September 10, 2025 · 16 min read

DataCamp Associate Certified, Freelance Full-stack Developer, CS Undergrad

Abstract

This article investigates the impact of memory layout on array traversal in the context of machine learning. A 1D array was compared against a 2D array, both representing a 1,000,000 $\times$ 100 matrix. 53,046 paired measurements were collected over the span of 6 hours, which were used to analyze execution times and apply statistical hypothesis testing. Results show that the 1D array consistently outpaced the 2D array by ~0.002734 seconds per traversal, revealing a highly statistically significant difference (p-value $<$ 1e-323). When applied in real-world scenarios relating to deep learning, these small performance gains translate into massive long-term benefits, potentially amounting to hours. This article highlights the implications of memory layouts in computational efficiency relating to data science workflows.

Introduction

Machine learning workflows revolve around processing massive datasets quickly and efficiently, which depends heavily on how the data is stored in memory.

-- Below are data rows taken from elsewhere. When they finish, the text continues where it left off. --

-- ==== Sys2Proof/Tests/Slice0.lean ====
section
/-! SUPPORT. Tests. Expected results are the vectors of 95_test_vectors.md ("V<n>.<n>", "P<n>" there) or worked out by hand
from the rule a test names; after them one witness for every statement that has hypotheses. -/

namespace Sys2Proof.Tests

open Sys2Proof Sys2Proof.Machine

/-! ## Small states -/

def low : PinState := ⟨.output, .low⟩
def high : PinState := ⟨.output, .high⟩

/-- S0 of 95_test_vectors.md, with its trace left out: after INIT with no override, drained. -/
def s0 : State :=
  { State.reset with
    shFunc := 0x08, shCtrl := 0x04, shEntry := 0x02, ready := true, pins := ⟨low, low, high, low, low, low⟩ }

/-- The wire items one step delivers from the pins it finds, when the host presents these words. -/
def sent (e : Encoded) (s : State) : List WireItem :=
  match step (s.withInput e) with
  | .next t    => pairItems (latchesFrom t.wiring s.pins (t.queue.drop s.queue.length))
  | .fault _   => [.undetermined]
  | .refused _ => [.undetermined]

/-- The state one step leaves, when the host presents these words. -/
def stepOn (e : Encoded) (s : State) : Option State :=
  match step (s.withInput e) with
  | .next t    => some t
  | .fault _   => none
  | .refused _ => none

/-- The code one step refuses these words with. -/
def refusal (e : Encoded) (s : State) : Option RefusalCode := (stepOn e s).bind State.refused

/-- The three shadows and the number of events appended. -/
def left (e : Encoded) (s : State) : Option (Byte × Byte × Byte × Nat) :=
  (stepOn e s).map fun t => (t.shFunc, t.shCtrl, t.shEntry, t.queue.length)

/-- The P3 bitmap. -/
def heart : List Byte := [0x00, 0x0A, 0x1F, 0x1F, 0x1F, 0x0E, 0x04, 0x00]

/-! ## Well-formedness -/

/-- LEN has 16 bits (R49): 65535 bytes are well formed, 65536 are not. -/
theorem test_wellFormed_print_limit (text : List Byte) : WellFormed (.print text) ↔ text.length ≤ 65535 := by
  exact decide_eq_true_iff

theorem test_illFormed_print : ¬ WellFormed (.print (List.replicate 65536 0x20)) := by
  rw [test_wellFormed_print_limit, List.length_replicate]; decide

/-- R9: a repeated pin is no construction of the spec's. -/
theorem test_illFormed_wiring : ¬ Wiring.Distinct ⟨3, 1, 2, 3, 4, 5⟩ := by decide

theorem test_config_wiring_distinct : Config.wiring.Distinct := by decide

/-! ## Decoding: words of 95_test_vectors.md, or written out from 30_encoding.md -/

theorem test_decode_init : decode (.op 0x61010001 []) = .ok (.init none (some 1) (some 1)) := by decide
theorem test_decode_init_ignores_absent : decode (.op 0x00FFFF01 []) = .ok (.init none none none) := by decide
theorem test_decode_wrbyte : decode (.op 0x00004802 []) = .ok (.wrbyte 0x48) := by decide
theorem test_decode_cmd : decode (.op 0x00002803 []) = .ok (.cmd 0x28) := by decide
theorem test_decode_clear : decode (.op 0x00000004 []) = .ok .clear := by decide
theorem test_decode_home : decode (.op 0x00000005 []) = .ok .home := by decide
theorem test_decode_on : decode (.op 0x00000006 []) = .ok .on := by decide
theorem test_decode_off : decode (.op 0x00000007 []) = .ok .off := by decide
theorem test_decode_cursor : decode (.op 0x00000108 []) = .ok (.cursor true) := by decide
theorem test_decode_blink : decode (.op 0x00000009 []) = .ok (.blink false) := by decide
theorem test_decode_scrl : decode (.op 0x0000000A []) = .ok .scrl := by decide
theorem test_decode_scrr : decode (.op 0x0000000B []) = .ok .scrr := by decide
theorem test_decode_ltr : decode (.op 0x0000000C []) = .ok .ltr := by decide
theorem test_decode_rtl : decode (.op 0x0000000D []) = .ok .rtl := by decide
theorem test_decode_justr : decode (.op 0x0000000E []) = .ok .justr := by decide
theorem test_decode_justl : decode (.op 0x0000000F []) = .ok .justl := by decide
theorem test_decode_defglyph :
    decode (.op 0x00000310 heart) = .ok (.defglyph 3 ⟨0x00, 0x0A, 0x1F, 0x1F, 0x1F, 0x0E, 0x04, 0x00⟩) := by decide
theorem test_decode_setcur : decode (.op 0x00036411 []) = .ok (.setcur 100 3) := by decide
theorem test_decode_print : decode (.op 0x00000312 [0x00, 0x7F, 0xFF]) = .ok (.print [0x00, 0x7F, 0xFF]) := by decide
/-- LEN's high byte is B (R49): 0x0100 bytes, little end first. -/
theorem test_decode_print_length : fieldLen 0x00010012 = 256 := by decide
theorem test_decode_wClear : decode (.wire 0b000000001) = .ok .wClear := by decide
theorem test_decode_wHome : decode (.wire 0b000000010) = .ok (.wHome 0) := by decide
theorem test_decode_wHome_ignored_bit : decode (.wire 0b000000011) = .ok (.wHome 1) := by decide
theorem test_decode_wEntry : decode (.wire 0b000000110) = .ok (.wEntry true false) := by decide
theorem test_decode_wDispctl : decode (.wire 0b000001110) = .ok (.wDispctl true true false) := by decide
theorem test_decode_wShift : decode (.wire 0b000011000) = .ok (.wShift true false 0) := by decide
theorem test_decode_wFunc : decode (.wire 0b000101000) = .ok (.wFunc false true false 0) := by decide
theorem test_decode_wCgram : decode (.wire 0b001011000) = .ok (.wCgram 24) := by decide
theorem test_decode_wDdram : decode (.wire 0b010100101) = .ok (.wDdram 0x25) := by decide
theorem test_decode_wData : decode (.wire 0b101001000) = .ok (.wData 0x48) := by decide
theorem test_decode_nWake : decode (.nibble 0b00011) = .ok .nWake := by decide
theorem test_decode_nCommit4 : decode (.nibble 0b00010) = .ok .nCommit4 := by decide
/-- R65: the one byte with no class. -/
theorem test_decode_no_class : decode (.wire 0) = .error (.noWireClass 0) := by decide
theorem test_decode_no_nibble : decode (.nibble 0b00100) = .error (.noNibbleItem 4) := by decide
/-- A bit above the item is no item (log entry 8). -/
theorem test_decode_above_the_item : decode (.wire 0x201) = .error (.noWireClass 0x201) := by decide

/-- R39: the bytes of V5.25 arrive in this order. -/
theorem test_bytes_of_print : ofBytes [0x12, 0x02, 0x00, 0x00, 0x48, 0x69] = some (.op 0x00000212 [0x48, 0x69]) := by
  decide
theorem test_bytes_too_short : ofBytes [0x12, 0x02, 0x00] = none := by decide

/-- No two rows of the table can be hit by one word of their format: two patterns differ under the common mask. -/
theorem test_table_rows_disjoint :
    (opRows.Pairwise fun a b => a.pattern &&& (a.mask &&& b.mask) ≠ b.pattern &&& (a.mask &&& b.mask)) ∧
    (itemRows.Pairwise fun a b =>
      a.format = b.format → a.pattern &&& (a.mask &&& b.mask) ≠ b.pattern &&& (a.mask &&& b.mask)) := by
  decide

/-! ## Operations, from their words -/

/-- V1.3. -/
theorem test_init_geometry : (stepOn (.op 0x61010001 []) State.reset).map
    (fun t => ([t.cols, t.rows, t.shFunc, t.shCtrl, t.shEntry], t.csize, t.ready, t.queue.length)) =
      some ([16, 1, 0x04, 0x04, 0x02], 1, true, 105) := by decide
/-- §4 of 95_test_vectors.md, events 41–56 and 104–105. -/
theorem test_init_events : (stepOn (.op 0x00000001 []) State.reset).map
    (fun t => ((t.queue.drop 40).take 16, t.queue.drop 103)) =
      some ([.wr 0 false, .wr 2 false, .wr 3 true, .wr 4 false, .wr 5 false, .wr 1 false, .wr 1 true, .wr 1 false,
          .wr 2 false, .wr 3 false, .wr 4 false, .wr 5 true, .wr 1 false, .wr 1 true, .wr 1 false, .wait .cmd],
        [.wait .cmd, .wait .long]) := by decide
/-- V2.2. -/
theorem test_wrbyte : sent (.op 0x00004802 []) s0 = [.byte 0x148] := by decide
theorem test_wrbyte_shadows : left (.op 0x0000FF02 []) s0 = some (0x08, 0x04, 0x02, 16) := by decide
/-- V2.5, V2.6: no shadow, no long wait. -/
theorem test_cmd : sent (.op 0x00000F03 []) s0 = [.byte 0x00F] := by decide
theorem test_cmd_shadows : left (.op 0x00000103 []) s0 = some (0x08, 0x04, 0x02, 16) := by decide
/-- V3.1. -/
theorem test_clear : sent (.op 0x00000004 []) s0 = [.byte 0x001] := by decide
theorem test_clear_waits : (stepOn (.op 0x00000004 []) s0).map (fun t => (t.queue.length, t.queue.drop 15)) =
    some (17, [.wait .cmd, .wait .long]) := by decide
/-- V3.2. -/
theorem test_home : sent (.op 0x00000005 []) s0 = [.byte 0x002] := by decide
theorem test_home_waits : left (.op 0x00000005 []) s0 = some (0x08, 0x04, 0x02, 17) := by decide
/-- V3.12, its last operation: the display comes back with its cursor and blink. -/
theorem test_on : sent (.op 0x00000006 []) { s0 with shCtrl := 0x03 } = [.byte 0x00F] := by decide
/-- V3.4. -/
theorem test_off : sent (.op 0x00000007 []) s0 = [.byte 0x008] := by decide
theorem test_off_shadow : left (.op 0x00000007 []) s0 = some (0x08, 0x00, 0x02, 16) := by decide
/-- P7: a second CURSOR 1 does not toggle. -/
theorem test_cursor : sent (.op 0x00000108 []) { s0 with shCtrl := 0x06 } = [.byte 0x00E] := by decide
/-- P1, its last operation. -/
theorem test_cursor_off : left (.op 0x00000008 []) { s0 with shCtrl := 0x07 } = some (0x08, 0x05, 0x02, 16) := by decide
/-- V3.8. -/
theorem test_blink : sent (.op 0x00000109 []) s0 = [.byte 0x00D] := by decide
theorem test_blink_shadow : left (.op 0x00000109 []) s0 = some (0x08, 0x05, 0x02, 16) := by decide
/-- V4.1, V4.2. -/
theorem test_scrl : sent (.op 0x0000000A []) s0 = [.byte 0x018] := by decide
theorem test_scrr : sent (.op 0x0000000B []) s0 = [.byte 0x01C] := by decide
/-- V4.8, its third operation. -/
theorem test_ltr : sent (.op 0x0000000C []) { s0 with shEntry := 0x01 } = [.byte 0x007] := by decide
/-- V4.4. -/
theorem test_rtl : sent (.op 0x0000000D []) s0 = [.byte 0x004] := by decide
theorem test_rtl_shadow : left (.op 0x0000000D []) s0 = some (0x08, 0x04, 0x00, 16) := by decide
/-- V4.5. -/
theorem test_justr : left (.op 0x0000000E []) s0 = some (0x08, 0x04, 0x03, 16) := by decide
/-- V4.8, its last operation. -/
theorem test_justl : sent (.op 0x0000000F []) { s0 with shEntry := 0x03 } = [.byte 0x006] := by decide
/-- P3. -/
theorem test_defglyph : sent (.op 0x00000310 heart) s0 =
    [.byte 0x058, .byte 0x100, .byte 0x10A, .byte 0x11F, .byte 0x11F, .byte 0x11F, .byte 0x10E, .byte 0x104, .byte 0x100,
      .byte 0x080] := by decide
/-- V5.4: slot 11 is slot 3. -/
theorem test_defglyph_wraps : (sent (.op 0x00000B10 heart) s0).head? = some (.byte 0x058) := by decide
/-- P4, corrected (C1). -/
theorem test_setcur : sent (.op 0x00020511 []) s0 = [.byte 0x0A5] := by decide
/-- V5.23, the largest address. -/
theorem test_setcur_largest : sent (.op 0x0003FF11 []) { s0 with cols := 255 } = [.byte 0x0BE] := by decide
/-- P6. -/
theorem test_print : sent (.op 0x00000212 [0x48, 0x69]) s0 = [.byte 0x148, .byte 0x169] := by decide
/-- V5.26. -/
theorem test_print_empty : left (.op 0x00000012 []) s0 = some (0x08, 0x04, 0x02, 0) := by decide

/-! ## Wire items, from their words (R53–R63) -/

theorem test_wClear : sent (.wire 0x001) s0 = [.byte 0x001] := by decide
theorem test_wHome : sent (.wire 0x003) s0 = [.byte 0x003] := by decide
theorem test_wEntry : sent (.wire 0x005) s0 = [.byte 0x005] := by decide
theorem test_wDispctl : sent (.wire 0x00D) s0 = [.byte 0x00D] := by decide
theorem test_wShift : sent (.wire 0x017) s0 = [.byte 0x017] := by decide
theorem test_wFunc : sent (.wire 0x039) s0 = [.byte 0x039] := by decide
theorem test_wCgram : sent (.wire 0x058) s0 = [.byte 0x058] := by decide
theorem test_wDdram : sent (.wire 0x0D0) s0 = [.byte 0x0D0] := by decide
theorem test_wData : sent (.wire 0x148) s0 = [.byte 0x148] := by decide
/-- V2.1: seven events, one latch, at the level RS has. -/
theorem test_nWake : (stepOn (.nibble 0x03) s0).map (fun t => (t.queue.length, latchesFrom t.wiring s0.pins t.queue)) =
    some (7, [some 0x03]) := by decide
theorem test_nCommit4 : (stepOn (.nibble 0x02) s0).map (fun t => latchesFrom t.wiring s0.pins t.queue) =
    some [some 0x02] := by decide
/-- An item is no operation: it does not touch a shadow, and a queue with events is no reason to refuse it. -/
theorem test_wDispctl_not_busy : left (.wire 0x00F) { s0 with queue := [.wait .cmd] } = some (0x08, 0x04, 0x02, 17) := by
  decide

GeeksForGeeks (2025) formally define DataFrames as two-dimensional table-like structures where data is arranged into rows and columns. These data structures are a cornerstone of machine learning as they serve as a way to organize data, making it user-friendly while being computationally efficient.

But at the system level, to what extent do different memory layouts affect the training and inference time in machine learning workflows?

Design Choices

I decided that the first step in building a machine learning library is to develop the DataFrame structure. Initially I thought that it would look something like:

typedef struct {
    double **data;      // Data to be accessed by row-column indices
    int length;         // Number of rows/observations
    int nFeatures;      // Number of columns/features
    char **columnNames; // Human-readable identifiers for each column/feature
} DataFrame;

The current structure uses a double pointer (e.g., **data) to represent a traditional 2D matrix, where each row is an array of numerical data:

Figure 1.1: Traditional Matrix Layout

Figure 1.2: Accessing Row 2, Column 2 using the Traditional Matrix Layout

As shown in figure 1.2, accessing a datapoint involves two pointer dereferencing steps. Upon closer inspection, I realized that the steps can be reduced by removing the intermediate row pointer and flattening the 2D array into a 1D array, while still having the array represent a matrix through arithmetic indexing. In summary, we can design it to function like a matrix on the surface, while being a 1D array at its core:

typedef struct {
    double *data;       // Flat array to be accessed by arithmetic indexing
    int length;         // Number of rows/observations
    int nFeatures;      // Number of columns/features
    char **columnNames; // Human-readable identifiers for each column/feature
} DataFrame;

This structure now represents the matrix as a 1D array where each row is stored sequentially, which would result in faster access times as it no longer involves the intermediate row pointer dereferencing.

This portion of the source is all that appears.